/-- SETPAIR stores its parameters when they pass every test of rule R115 and faults with BadParameter
otherwise. -/
def Obligations.SetpairOutcome : Prop :=
  ∀ (s : State) (post : Post) (r1 r2 r3 : Reg) (r pos neg : Int), s.pair = none →
    s.curve0.isSome = true → s.curve1.isSome = true → s.curve2.isSome = true →
    s.twist.isSome = true → s.reg r1 = .int r → s.reg r2 = .int pos → s.reg r3 = .int neg →
    let K := s.degree .l1 * s.degree .l2
    let legal := 2 ≤ r ∧ 0 ≤ pos ∧ 0 ≤ neg ∧ pos.toNat &&& neg.toNat = 0 ∧ neg < pos ∧
      (s.p ^ K - 1) % r.toNat = 0 ∧ ¬ (post = .conjugate ∧ K % 2 = 1)
    (legal → exec (.setpair post r1 r2 r3) s = .next
      { Completes s with
        pair := some { r := r.toNat, loopPos := pos.toNat, loopNeg := neg.toNat, post := post } }) ∧
    (¬ legal → exec (.setpair post r1 r2 r3) s =
      .next (Faults s (encode (.setpair post r1 r2 r3)) .badParameter))

/-! ### Transfer -/

/-- LD of an INT record (rule R116): sign word 0 or 1 and SLIMBS words of magnitude; any other sign
word is BadData, with the whole record popped (rule R64). -/
def Obligations.LdInt : Prop :=
  ∀ (s : State) (rd : Reg) (sign : DataWord) (mag rest : List DataWord),
    s.din = 0x01 :: sign :: mag ++ rest → mag.length = s.build.slimbs →
    (sign = 0 → exec (.ld rd) s = .next (Writes { s with din := rest } rd (.int (sumOf mag)))) ∧
    (sign = 1 → exec (.ld rd) s = .next (Writes { s with din := rest } rd (.int (-sumOf mag)))) ∧
    (1 < sign.toNat →
      exec (.ld rd) s = .next (Faults { s with din := rest } (encode (.ld rd)) .badData))

/-- LD and the prime-field coefficients of a record (rules R64, R116): of ELEM(0), a value below `p` is
written; a coefficient of any ELEM, POLY or affine POINT record that is not below `p` is OperandRange, with
the whole record popped; and while the record's level is not usable the header alone is popped and the
fault is ContextInvalid. -/
def Obligations.LdPrimeField : Prop :=
  (∀ (s : State) (rd : Reg) (ws rest : List DataWord) (p : Nat), s.din = 0x02 :: ws ++ rest →
    ws.length = s.build.flimbs → s.prime = some p →
    (sumOf ws < p →
      exec (.ld rd) s = .next (Writes { s with din := rest } rd (.elem0 (sumOf ws)))) ∧
    (p ≤ sumOf ws →
      exec (.ld rd) s = .next (Faults { s with din := rest } (encode (.ld rd)) .operandRange))) ∧
  (∀ (s : State) (rd : Reg) (l : Level) (ws rest : List DataWord), s.usable l = true →
    s.din = headerWord 2 l.toNat 0 :: ws ++ rest →
    ws.length = s.coeffCount l * s.build.flimbs → coefficientTooLarge s (s.coeffCount l) ws →
    exec (.ld rd) s = .next (Faults { s with din := rest } (encode (.ld rd)) .operandRange)) ∧
  (∀ (s : State) (rd : Reg) (l : ExtLevel) (n : Nat) (ws rest : List DataWord),
    s.usable l.base = true → 1 ≤ n → n ≤ s.build.polymax → n ≤ 255 →
    s.din = headerWord 3 l.base.toNat n :: ws ++ rest →
    ws.length = n * (s.coeffCount l.base * s.build.flimbs) →
    coefficientTooLarge s (n * s.coeffCount l.base) ws →
    exec (.ld rd) s = .next (Faults { s with din := rest } (encode (.ld rd)) .operandRange)) ∧
  (∀ (s : State) (rd : Reg) (k : Slot) (ws rest : List DataWord), s.usable k.level = true →
    s.din = headerWord 4 k.level.toNat 0 :: 0 :: ws ++ rest →
    ws.length = 2 * (s.coeffCount k.level * s.build.flimbs) →
    coefficientTooLarge s (2 * s.coeffCount k.level) ws →
    exec (.ld rd) s = .next (Faults { s with din := rest } (encode (.ld rd)) .operandRange)) ∧
  ∀ (s : State) (rd : Reg) (rest : List DataWord),
    (∀ l : Level, s.usable l = false → s.din = headerWord 2 l.toNat 0 :: rest → exec (.ld rd) s =
      .next (Faults { s with din := rest } (encode (.ld rd)) .contextInvalid)) ∧
    (∀ (l : ExtLevel) (n : Nat), s.usable l.base = false → 1 ≤ n → n ≤ s.build.polymax → n ≤ 255 →
      s.din = headerWord 3 l.base.toNat n :: rest → exec (.ld rd) s =
        .next (Faults { s with din := rest } (encode (.ld rd)) .contextInvalid)) ∧
    ∀ k : Slot, s.usable k.level = false → s.din = headerWord 4 k.level.toNat 0 :: rest →
      exec (.ld rd) s =
        .next (Faults { s with din := rest } (encode (.ld rd)) .contextInvalid)

/-- LD of a POINT record by its INF word (rule R116): 1 gives the identity whatever the coordinate
words are; above 1 is BadData, with the whole record popped. -/
def Obligations.LdPointInf : Prop :=
  ∀ (s : State) (rd : Reg) (k : Slot) (inf : DataWord) (ws rest : List DataWord),
    s.din = headerWord 4 k.level.toNat 0 :: inf :: ws ++ rest → s.usable k.level = true →
    ws.length = 2 * (s.coeffCount k.level * s.build.flimbs) →
    (inf = 1 → exec (.ld rd) s =
      .next (Writes { s with din := rest } rd (.ofPoint k .identity))) ∧
    (1 < inf.toNat →
      exec (.ld rd) s = .next (Faults { s with din := rest } (encode (.ld rd)) .badData))

/-- LD of a malformed header (rules R67, R116): a nonzero reserved bit; a tag other than 1 to 4, BOOL
included; a count with a tag other than POLY; a selector with INT; slot 3; base level 3; a POLY count of
0 or above POLYMAX. The header alone is popped (rule R64) and the fault is BadData. -/
def Obligations.LdBadHeader : Prop :=
  ∀ (s : State) (rd : Reg) (h : DataWord) (rest : List DataWord), s.din = h :: rest →
    let tag := h.toNat % 16
    let sel := h.toNat / 16 % 4
    let n := h.toNat / 256 % 256
    (h.toNat / 2 ^ 16 ≠ 0 ∨ h.toNat / 64 % 4 ≠ 0 ∨ tag = 0 ∨ 5 ≤ tag ∨ (tag ≠ 3 ∧ n ≠ 0) ∨
      (tag = 1 ∧ sel ≠ 0) ∨ (tag = 4 ∧ sel = 3) ∨
      (tag = 3 ∧ (sel = 3 ∨ n = 0 ∨ s.build.polymax < n))) →
    exec (.ld rd) s = .next (Faults { s with din := rest } (encode (.ld rd)) .badData)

EXERCISE AIM =
Each line of the data is to be transcribed exactly, with nothing left out.

OUTPUT FOR THIS EXERCISE =
/-- SETPAIR stores its parameters when they pass every test of rule R115 and faults with BadParameter
otherwise. -/
def Obligations.SetpairOutcome : Prop :=
  ∀ (s : State) (post : Post) (r1 r2 r3 : Reg) (r pos neg : Int), s.pair = none →
    s.curve0.isSome = true → s.curve1.isSome = true → s.curve2.isSome = true →
    s.twist.isSome = true → s.reg r1 = .int r → s.reg r2 = .int pos → s.reg r3 = .int neg →
    let K := s.degree .l1 * s.degree .l2
    let legal := 2 ≤ r ∧ 0 ≤ pos ∧ 0 ≤ neg ∧ pos.toNat &&& neg.toNat = 0 ∧ neg < pos ∧
      (s.p ^ K - 1) % r.toNat = 0 ∧ ¬ (post = .conjugate ∧ K % 2 = 1)
    (legal → exec (.setpair post r1 r2 r3) s = .next
      { Completes s with
        pair := some { r := r.toNat, loopPos := pos.toNat, loopNeg := neg.toNat, post := post } }) ∧
    (¬ legal → exec (.setpair post r1 r2 r3) s =
      .next (Faults s (encode (.setpair post r1 r2 r3)) .badParameter))

/-! ### Transfer -/

/-- LD of an INT record (rule R116): sign word 0 or 1 and SLIMBS words of magnitude; any other sign
word is BadData, with the whole record popped (rule R64). -/
def Obligations.LdInt : Prop :=
  ∀ (s : State) (rd : Reg) (sign : DataWord) (mag rest : List DataWord),
    s.din = 0x01 :: sign :: mag ++ rest → mag.length = s.build.slimbs →
    (sign = 0 → exec (.ld rd) s = .next (Writes { s with din := rest } rd (.int (sumOf mag)))) ∧
    (sign = 1 → exec (.ld rd) s = .next (Writes { s with din := rest } rd (.int (-sumOf mag)))) ∧
    (1 < sign.toNat →
      exec (.ld rd) s = .next (Faults { s with din := rest } (encode (.ld rd)) .badData))

/-- LD and the prime-field coefficients of a record (rules R64, R116): of ELEM(0), a value below `p` is
written; a coefficient of any ELEM, POLY or affine POINT record that is not below `p` is OperandRange, with
the whole record popped; and while the record's level is not usable the header alone is popped and the
fault is ContextInvalid. -/
def Obligations.LdPrimeField : Prop :=
  (∀ (s : State) (rd : Reg) (ws rest : List DataWord) (p : Nat), s.din = 0x02 :: ws ++ rest →
    ws.length = s.build.flimbs → s.prime = some p →
    (sumOf ws < p →
      exec (.ld rd) s = .next (Writes { s with din := rest } rd (.elem0 (sumOf ws)))) ∧
    (p ≤ sumOf ws →
      exec (.ld rd) s = .next (Faults { s with din := rest } (encode (.ld rd)) .operandRange))) ∧
  (∀ (s : State) (rd : Reg) (l : Level) (ws rest : List DataWord), s.usable l = true →
    s.din = headerWord 2 l.toNat 0 :: ws ++ rest →
    ws.length = s.coeffCount l * s.build.flimbs → coefficientTooLarge s (s.coeffCount l) ws →
    exec (.ld rd) s = .next (Faults { s with din := rest } (encode (.ld rd)) .operandRange)) ∧
  (∀ (s : State) (rd : Reg) (l : ExtLevel) (n : Nat) (ws rest : List DataWord),
    s.usable l.base = true → 1 ≤ n → n ≤ s.build.polymax → n ≤ 255 →
    s.din = headerWord 3 l.base.toNat n :: ws ++ rest →
    ws.length = n * (s.coeffCount l.base * s.build.flimbs) →
    coefficientTooLarge s (n * s.coeffCount l.base) ws →
    exec (.ld rd) s = .next (Faults { s with din := rest } (encode (.ld rd)) .operandRange)) ∧
  (∀ (s : State) (rd : Reg) (k : Slot) (ws rest : List DataWord), s.usable k.level = true →
    s.din = headerWord 4 k.level.toNat 0 :: 0 :: ws ++ rest →
    ws.length = 2 * (s.coeffCount k.level * s.build.flimbs) →
    coefficientTooLarge s (2 * s.coeffCount k.level) ws →
    exec (.ld rd) s = .next (Faults { s with din := rest } (encode (.ld rd)) .operandRange)) ∧
  ∀ (s : State) (rd : Reg) (rest : List DataWord),
    (∀ l : Level, s.usable l = false → s.din = headerWord 2 l.toNat 0 :: rest → exec (.ld rd) s =
      .next (Faults { s with din := rest } (encode (.ld rd)) .contextInvalid)) ∧
    (∀ (l : ExtLevel) (n : Nat), s.usable l.base = false → 1 ≤ n → n ≤ s.build.polymax → n ≤ 255 →
      s.din = headerWord 3 l.base.toNat n :: rest → exec (.ld rd) s =
        .next (Faults { s with din := rest } (encode (.ld rd)) .contextInvalid)) ∧
    ∀ k : Slot, s.usable k.level = false → s.din = headerWord 4 k.level.toNat 0 :: rest →
      exec (.ld rd) s =
        .next (Faults { s with din := rest } (encode (.ld rd)) .contextInvalid)

/-- LD of a POINT record by its INF word (rule R116): 1 gives the identity whatever the coordinate
words are; above 1 is BadData, with the whole record popped. -/
def Obligations.LdPointInf : Prop :=
  ∀ (s : State) (rd : Reg) (k : Slot) (inf : DataWord) (ws rest : List DataWord),
    s.din = headerWord 4 k.level.toNat 0 :: inf :: ws ++ rest → s.usable k.level = true →
    ws.length = 2 * (s.coeffCount k.level * s.build.flimbs) →
    (inf = 1 → exec (.ld rd) s =
      .next (Writes { s with din := rest } rd (.ofPoint k .identity))) ∧
    (1 < inf.toNat →
      exec (.ld rd) s = .next (Faults { s with din := rest } (encode (.ld rd)) .badData))

/-- LD of a malformed header (rules R67, R116): a nonzero reserved bit; a tag other than 1 to 4, BOOL
included; a count with a tag other than POLY; a selector with INT; slot 3; base level 3; a POLY count of
0 or above POLYMAX. The header alone is popped (rule R64) and the fault is BadData. -/
def Obligations.LdBadHeader : Prop :=
  ∀ (s : State) (rd : Reg) (h : DataWord) (rest : List DataWord), s.din = h :: rest →
    let tag := h.toNat % 16
    let sel := h.toNat / 16 % 4
    let n := h.toNat / 256 % 256
    (h.toNat / 2 ^ 16 ≠ 0 ∨ h.toNat / 64 % 4 ≠ 0 ∨ tag = 0 ∨ 5 ≤ tag ∨ (tag ≠ 3 ∧ n ≠ 0) ∨
      (tag = 1 ∧ sel ≠ 0) ∨ (tag = 4 ∧ sel = 3) ∨
      (tag = 3 ∧ (sel = 3 ∨ n = 0 ∨ s.build.polymax < n))) →
    exec (.ld rd) s = .next (Faults { s with din := rest } (encode (.ld rd)) .badData)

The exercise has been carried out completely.